## TASK BRIEF:
Two lines mark the range in the entries below: the one holding "c b).dt = s.dt := rfl" and the one holding "c b).mem = s.mem := rfl". Set down those two and all lines between them, exactly.

## PROVIDED RECORDS:
/-! ### `setHeld` -/

@[simp] theorem State.setHeld_v (s : State) (c : Nat) (b : Bool) : (s.setHeld c b).v = s.v := rfl
@[simp] theorem State.setHeld_i (s : State) (c : Nat) (b : Bool) : (s.setHeld c b).i = s.i := rfl
@[simp] theorem State.setHeld_pc (s : State) (c : Nat) (b : Bool) : (s.setHeld c b).pc = s.pc := rfl
@[simp] theorem State.setHeld_stack (s : State) (c : Nat) (b : Bool) : (s.setHeld c b).stack = s.stack := rfl
@[simp] theorem State.setHeld_dt (s : State) (c : Nat) (b : Bool) : (s.setHeld c b).dt = s.dt := rfl
@[simp] theorem State.setHeld_st (s : State) (c : Nat) (b : Bool) : (s.setHeld c b).st = s.st := rfl
@[simp] theorem State.setHeld_mem (s : State) (c : Nat) (b : Bool) : (s.setHeld c b).mem = s.mem := rfl
@[simp] theorem State.setHeld_disp (s : State) (c : Nat) (b : Bool) : (s.setHeld c b).disp = s.disp := rfl
@[simp] theorem State.setHeld_redraw (s : State) (c : Nat) (b : Bool) : (s.setHeld c b).redraw = s.redraw := rfl
@[simp] theorem State.setHeld_keyPending (s : State) (c : Nat) (b : Bool) : (s.setHeld c b).keyPending = s.keyPending := rfl
@[simp] theorem State.setHeld_rand (s : State) (c : Nat) (b : Bool) : (s.setHeld c b).rand = s.rand := rfl
@[simp] theorem State.setHeld_draws (s : State) (c : Nat) (b : Bool) : (s.setHeld c b).draws = s.draws := rfl
@[simp] theorem State.setHeld_log (s : State) (c : Nat) (b : Bool) : (s.setHeld c b).log = s.log := rfl
@[simp] theorem State.setHeld_schedule (s : State) (c : Nat) (b : Bool) : (s.setHeld c b).schedule = s.schedule := rfl
@[simp] theorem State.setHeld_getV (s : State) (c : Nat) (b : Bool) (j : Reg) : (s.setHeld c b).getV j = s.getV j := rfl

/-! ### `setRand` -/

@[simp] theorem State.setRand_v (s : State) (r : Byte) : (s.setRand r).v = s.v := rfl
@[simp] theorem State.setRand_i (s : State) (r : Byte) : (s.setRand r).i = s.i := rfl
@[simp] theorem State.setRand_pc (s : State) (r : Byte) : (s.setRand r).pc = s.pc := rfl
@[simp] theorem State.setRand_stack (s : State) (r : Byte) : (s.setRand r).stack = s.stack := rfl
@[simp] theorem State.setRand_dt (s : State) (r : Byte) : (s.setRand r).dt = s.dt := rfl
@[simp] theorem State.setRand_st (s : State) (r : Byte) : (s.setRand r).st = s.st := rfl
@[simp] theorem State.setRand_mem (s : State) (r : Byte) : (s.setRand r).mem = s.mem := rfl
@[simp] theorem State.setRand_disp (s : State) (r : Byte) : (s.setRand r).disp = s.disp := rfl
@[simp] theorem State.setRand_redraw (s : State) (r : Byte) : (s.setRand r).redraw = s.redraw := rfl
@[simp] theorem State.setRand_keyPending (s : State) (r : Byte) : (s.setRand r).keyPending = s.keyPending := rfl
@[simp] theorem State.setRand_keyHeld (s : State) (r : Byte) : (s.setRand r).keyHeld = s.keyHeld := rfl
@[simp] theorem State.setRand_rand (s : State) (r : Byte) : (s.setRand r).rand = r := rfl
@[simp] theorem State.setRand_draws (s : State) (r : Byte) : (s.setRand r).draws = s.draws := rfl
@[simp] theorem State.setRand_log (s : State) (r : Byte) : (s.setRand r).log = s.log := rfl
@[simp] theorem State.setRand_schedule (s : State) (r : Byte) : (s.setRand r).schedule = s.schedule := rfl
@[simp] theorem State.setRand_getV (s : State) (r : Byte) (j : Reg) : (s.setRand r).getV j = s.getV j := rfl

/-! ### `countDraw` -/

@[simp] theorem State.countDraw_v (s : State) : (s.countDraw).v = s.v := rfl
@[simp] theorem State.countDraw_i (s : State) : (s.countDraw).i = s.i := rfl
@[simp] theorem State.countDraw_pc (s : State) : (s.countDraw).pc = s.pc := rfl
@[simp] theorem State.countDraw_stack (s : State) : (s.countDraw).stack = s.stack := rfl
@[simp] theorem State.countDraw_dt (s : State) : (s.countDraw).dt = s.dt := rfl
@[simp] theorem State.countDraw_st (s : State) : (s.countDraw).st = s.st := rfl
@[simp] theorem State.countDraw_mem (s : State) : (s.countDraw).mem = s.mem := rfl
@[simp] theorem State.countDraw_disp (s : State) : (s.countDraw).disp = s.disp := rfl
@[simp] theorem State.countDraw_redraw (s : State) : (s.countDraw).redraw = s.redraw := rfl
@[simp] theorem State.countDraw_keyPending (s : State) : (s.countDraw).keyPending = s.keyPending := rfl
@[simp] theorem State.countDraw_keyHeld (s : State) : (s.countDraw).keyHeld = s.keyHeld := rfl
@[simp] theorem State.countDraw_rand (s : State) : (s.countDraw).rand = s.rand := rfl
@[simp] theorem State.countDraw_draws (s : State) : (s.countDraw).draws = s.draws + 1 := rfl
@[simp] theorem State.countDraw_log (s : State) : (s.countDraw).log = s.log := rfl
@[simp] theorem State.countDraw_schedule (s : State) : (s.countDraw).schedule = s.schedule := rfl
@[simp] theorem State.countDraw_getV (s : State) (j : Reg) : (s.countDraw).getV j = s.getV j := rfl

/-! ### `setSchedule` -/

@[simp] theorem State.setSchedule_v (s : State) (es : List Event) : (s.setSchedule es).v = s.v := rfl
@[simp] theorem State.setSchedule_i (s : State) (es : List Event) : (s.setSchedule es).i = s.i := rfl
@[simp] theorem State.setSchedule_pc (s : State) (es : List Event) : (s.setSchedule es).pc = s.pc := rfl
@[simp] theorem State.setSchedule_stack (s : State) (es : List Event) : (s.setSchedule es).stack = s.stack := rfl
@[simp] theorem State.setSchedule_dt (s : State) (es : List Event) : (s.setSchedule es).dt = s.dt := rfl
@[simp] theorem State.setSchedule_st (s : State) (es : List Event) : (s.setSchedule es).st = s.st := rfl
@[simp] theorem State.setSchedule_mem (s : State) (es : List Event) : (s.setSchedule es).mem = s.mem := rfl
@[simp] theorem State.setSchedule_disp (s : State) (es : List Event) : (s.setSchedule es).disp = s.disp := rfl
@[simp] theorem State.setSchedule_redraw (s : State) (es : List Event) : (s.setSchedule es).redraw = s.redraw := rfl
@[simp] theorem State.setSchedule_keyPending (s : State) (es : List Event) : (s.setSchedule es).keyPending = s.keyPending := rfl
@[simp] theorem State.setSchedule_keyHeld (s : State) (es : List Event) : (s.setSchedule es).keyHeld = s.keyHeld := rfl
@[simp] theorem State.setSchedule_rand (s : State) (es : List Event) : (s.setSchedule es).rand = s.rand := rfl
@[simp] theorem State.setSchedule_draws (s : State) (es : List Event) : (s.setSchedule es).draws = s.draws := rfl
@[simp] theorem State.setSchedule_log (s : State) (es : List Event) : (s.setSchedule es).log = s.log := rfl
@[simp] theorem State.setSchedule_schedule (s : State) (es : List Event) : (s.setSchedule es).schedule = es := rfl
@[simp] theorem State.setSchedule_getV (s : State) (es : List Event) (j : Reg) : (s.setSchedule es).getV j = s.getV j := rfl

/-! ### `push` -/

@[simp] theorem State.push_v (s : State) (a : Word16) : (s.push a).v = s.v := rfl
@[simp] theorem State.push_i (s : State) (a : Word16) : (s.push a).i = s.i := rfl
@[simp] theorem State.push_pc (s : State) (a : Word16) : (s.push a).pc = s.pc := rfl
@[simp] theorem State.push_stack (s : State) (a : Word16) : (s.push a).stack = s.stack ++ [a] := rfl
@[simp] theorem State.push_dt (s : State) (a : Word16) : (s.push a).dt = s.dt := rfl
@[simp] theorem State.push_st (s : State) (a : Word16) : (s.push a).st = s.st := rfl
@[simp] theorem State.push_mem (s : State) (a : Word16) : (s.push a).mem = s.mem := rfl
@[simp] theorem State.push_disp (s : State) (a : Word16) : (s.push a).disp = s.disp := rfl
@[simp] theorem State.push_redraw (s : State) (a : Word16) : (s.push a).redraw = s.redraw := rfl
@[simp] theorem State.push_keyPending (s : State) (a : Word16) : (s.push a).keyPending = s.keyPending := rfl
@[simp] theorem State.push_keyHeld (s : State) (a : Word16) : (s.push a).keyHeld = s.keyHeld := rfl
@[simp] theorem State.push_rand (s : State) (a : Word16) : (s.push a).rand = s.rand := rfl
@[simp] theorem State.push_draws (s : State) (a : Word16) : (s.push a).draws = s.draws := rfl
@[simp] theorem State.push_log (s : State) (a : Word16) : (s.push a).log = s.log := rfl
@[simp] theorem State.push_schedule (s : State) (a : Word16) : (s.push a).schedule = s.schedule := rfl
@[simp] theorem State.push_getV (s : State) (a : Word16) (j : Reg) : (s.push a).getV j = s.getV j := rfl

/-! ### `dropTop` -/

@[simp] theorem State.dropTop_v (s : State) : (s.dropTop).v = s.v := rfl
@[simp] theorem State.dropTop_i (s : State) : (s.dropTop).i = s.i := rfl
@[simp] theorem State.dropTop_pc (s : State) : (s.dropTop).pc = s.pc := rfl
@[simp] theorem State.dropTop_stack (s : State) : (s.dropTop).stack = s.stack.dropLast := rfl
@[simp] theorem State.dropTop_dt (s : State) : (s.dropTop).dt = s.dt := rfl
@[simp] theorem State.dropTop_st (s : State) : (s.dropTop).st = s.st := rfl
@[simp] theorem State.dropTop_mem (s : State) : (s.dropTop).mem = s.mem := rfl
@[simp] theorem State.dropTop_disp (s : State) : (s.dropTop).disp = s.disp := rfl
@[simp] theorem State.dropTop_redraw (s : State) : (s.dropTop).redraw = s.redraw := rfl
@[simp] theorem State.dropTop_keyPending (s : State) : (s.dropTop).keyPending = s.keyPending := rfl
@[simp] theorem State.dropTop_keyHeld (s : State) : (s.dropTop).keyHeld = s.keyHeld := rfl
@[simp] theorem State.dropTop_rand (s : State) : (s.dropTop).rand = s.rand := rfl
@[simp] theorem State.dropTop_draws (s : State) : (s.dropTop).draws = s.draws := rfl
@[simp] theorem State.dropTop_log (s : State) : (s.dropTop).log = s.log := rfl
@[simp] theorem State.dropTop_schedule (s : State) : (s.dropTop).schedule = s.schedule := rfl
@[simp] theorem State.dropTop_getV (s : State) (j : Reg) : (s.dropTop).getV j = s.getV j := rfl

/-! ### `setFlag` -/

@[simp] theorem State.setFlag_i (s : State) (b : Bool) : (s.setFlag b).i = s.i := rfl
@[simp] theorem State.setFlag_pc (s : State) (b : Bool) : (s.setFlag b).pc = s.pc := rfl
@[simp] theorem State.setFlag_stack (s : State) (b : Bool) : (s.setFlag b).stack = s.stack := rfl
@[simp] theorem State.setFlag_dt (s : State) (b : Bool) : (s.setFlag b).dt = s.dt := rfl
@[simp] theorem State.setFlag_st (s : State) (b : Bool) : (s.setFlag b).st = s.st := rfl
@[simp] theorem State.setFlag_mem (s : State) (b : Bool) : (s.setFlag b).mem = s.mem := rfl
@[simp] theorem State.setFlag_disp (s : State) (b : Bool) : (s.setFlag b).disp = s.disp := rfl
@[simp] theorem State.setFlag_redraw (s : State) (b : Bool) : (s.setFlag b).redraw = s.redraw := rfl
@[simp] theorem State.setFlag_keyPending (s : State) (b : Bool) : (s.setFlag b).keyPending = s.keyPending := rfl
@[simp] theorem State.setFlag_keyHeld (s : State) (b : Bool) : (s.setFlag b).keyHeld = s.keyHeld := rfl
@[simp] theorem State.setFlag_rand (s : State) (b : Bool) : (s.setFlag b).rand = s.rand := rfl
@[simp] theorem State.setFlag_draws (s : State) (b : Bool) : (s.setFlag b).draws = s.draws := rfl
@[simp] theorem State.setFlag_log (s : State) (b : Bool) : (s.setFlag b).log = s.log := rfl
@[simp] theorem State.setFlag_schedule (s : State) (b : Bool) : (s.setFlag b).schedule = s.schedule := rfl
@[simp] theorem State.setFlag_getV_flag (s : State) (b : Bool) : (s.setFlag b).getV vf = flagByte b :=
  State.getV_setV_same s vf (flagByte b)

theorem State.setFlag_getV_other (s : State) (b : Bool) {j : Reg} (h : j ≠ vf) : (s.setFlag b).getV j = s.getV j :=
  State.getV_setV_other s (flagByte b) h

/-! ### `writeResultAndFlag` -/

@[simp] theorem State.writeResultAndFlag_i (s : State) (x : Reg) (r : Byte) (b : Bool) : (s.writeResultAndFlag x r b).i = s.i := rfl
@[simp] theorem State.writeResultAndFlag_stack (s : State) (x : Reg) (r : Byte) (b : Bool) : (s.writeResultAndFlag x r b).stack = s.stack := rfl
@[simp] theorem State.writeResultAndFlag_dt (s : State) (x : Reg) (r : Byte) (b : Bool) : (s.writeResultAndFlag x r b).dt = s.dt := rfl
@[simp] theorem State.writeResultAndFlag_st (s : State) (x : Reg) (r : Byte) (b : Bool) : (s.writeResultAndFlag x r b).st = s.st := rfl
@[simp] theorem State.writeResultAndFlag_mem (s : State) (x : Reg) (r : Byte) (b : Bool) : (s.writeResultAndFlag x r b).mem = s.mem := rfl
@[simp] theorem State.writeResultAndFlag_disp (s : State) (x : Reg) (r : Byte) (b : Bool) : (s.writeResultAndFlag x r b).disp = s.disp := rfl
@[simp] theorem State.writeResultAndFlag_redraw (s : State) (x : Reg) (r : Byte) (b : Bool) : (s.writeResultAndFlag x r b).redraw = s.redraw := rfl
@[simp] theorem State.writeResultAndFlag_keyPending (s : State) (x : Reg) (r : Byte) (b : Bool) : (s.writeResultAndFlag x r b).keyPending = s.keyPending := rfl
@[simp] theorem State.writeResultAndFlag_keyHeld (s : State) (x : Reg) (r : Byte) (b : Bool) : (s.writeResultAndFlag x r b).keyHeld = s.keyHeld := rfl
@[simp] theorem State.writeResultAndFlag_rand (s : State) (x : Reg) (r : Byte) (b : Bool) : (s.writeResultAndFlag x r b).rand = s.rand := rfl
@[simp] theorem State.writeResultAndFlag_draws (s : State) (x : Reg) (r : Byte) (b : Bool) : (s.writeResultAndFlag x r b).draws = s.draws := rfl
@[simp] theorem State.writeResultAndFlag_log (s : State) (x : Reg) (r : Byte) (b : Bool) : (s.writeResultAndFlag x r b).log = s.log := rfl
@[simp] theorem State.writeResultAndFlag_schedule (s : State) (x : Reg) (r : Byte) (b : Bool) : (s.writeResultAndFlag x r b).schedule = s.schedule := rfl
@[simp] theorem State.writeResultAndFlag_pc (s : State) (x : Reg) (r : Byte) (b : Bool) :
    (s.writeResultAndFlag x r b).pc = s.pc + 2 := rfl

## EXERCISE ANSWER:
@[simp] theorem State.setHeld_dt (s : State) (c : Nat) (b : Bool) : (s.setHeld c b).dt = s.dt := rfl
@[simp] theorem State.setHeld_st (s : State) (c : Nat) (b : Bool) : (s.setHeld c b).st = s.st := rfl
@[simp] theorem State.setHeld_mem (s : State) (c : Nat) (b : Bool) : (s.setHeld c b).mem = s.mem := rfl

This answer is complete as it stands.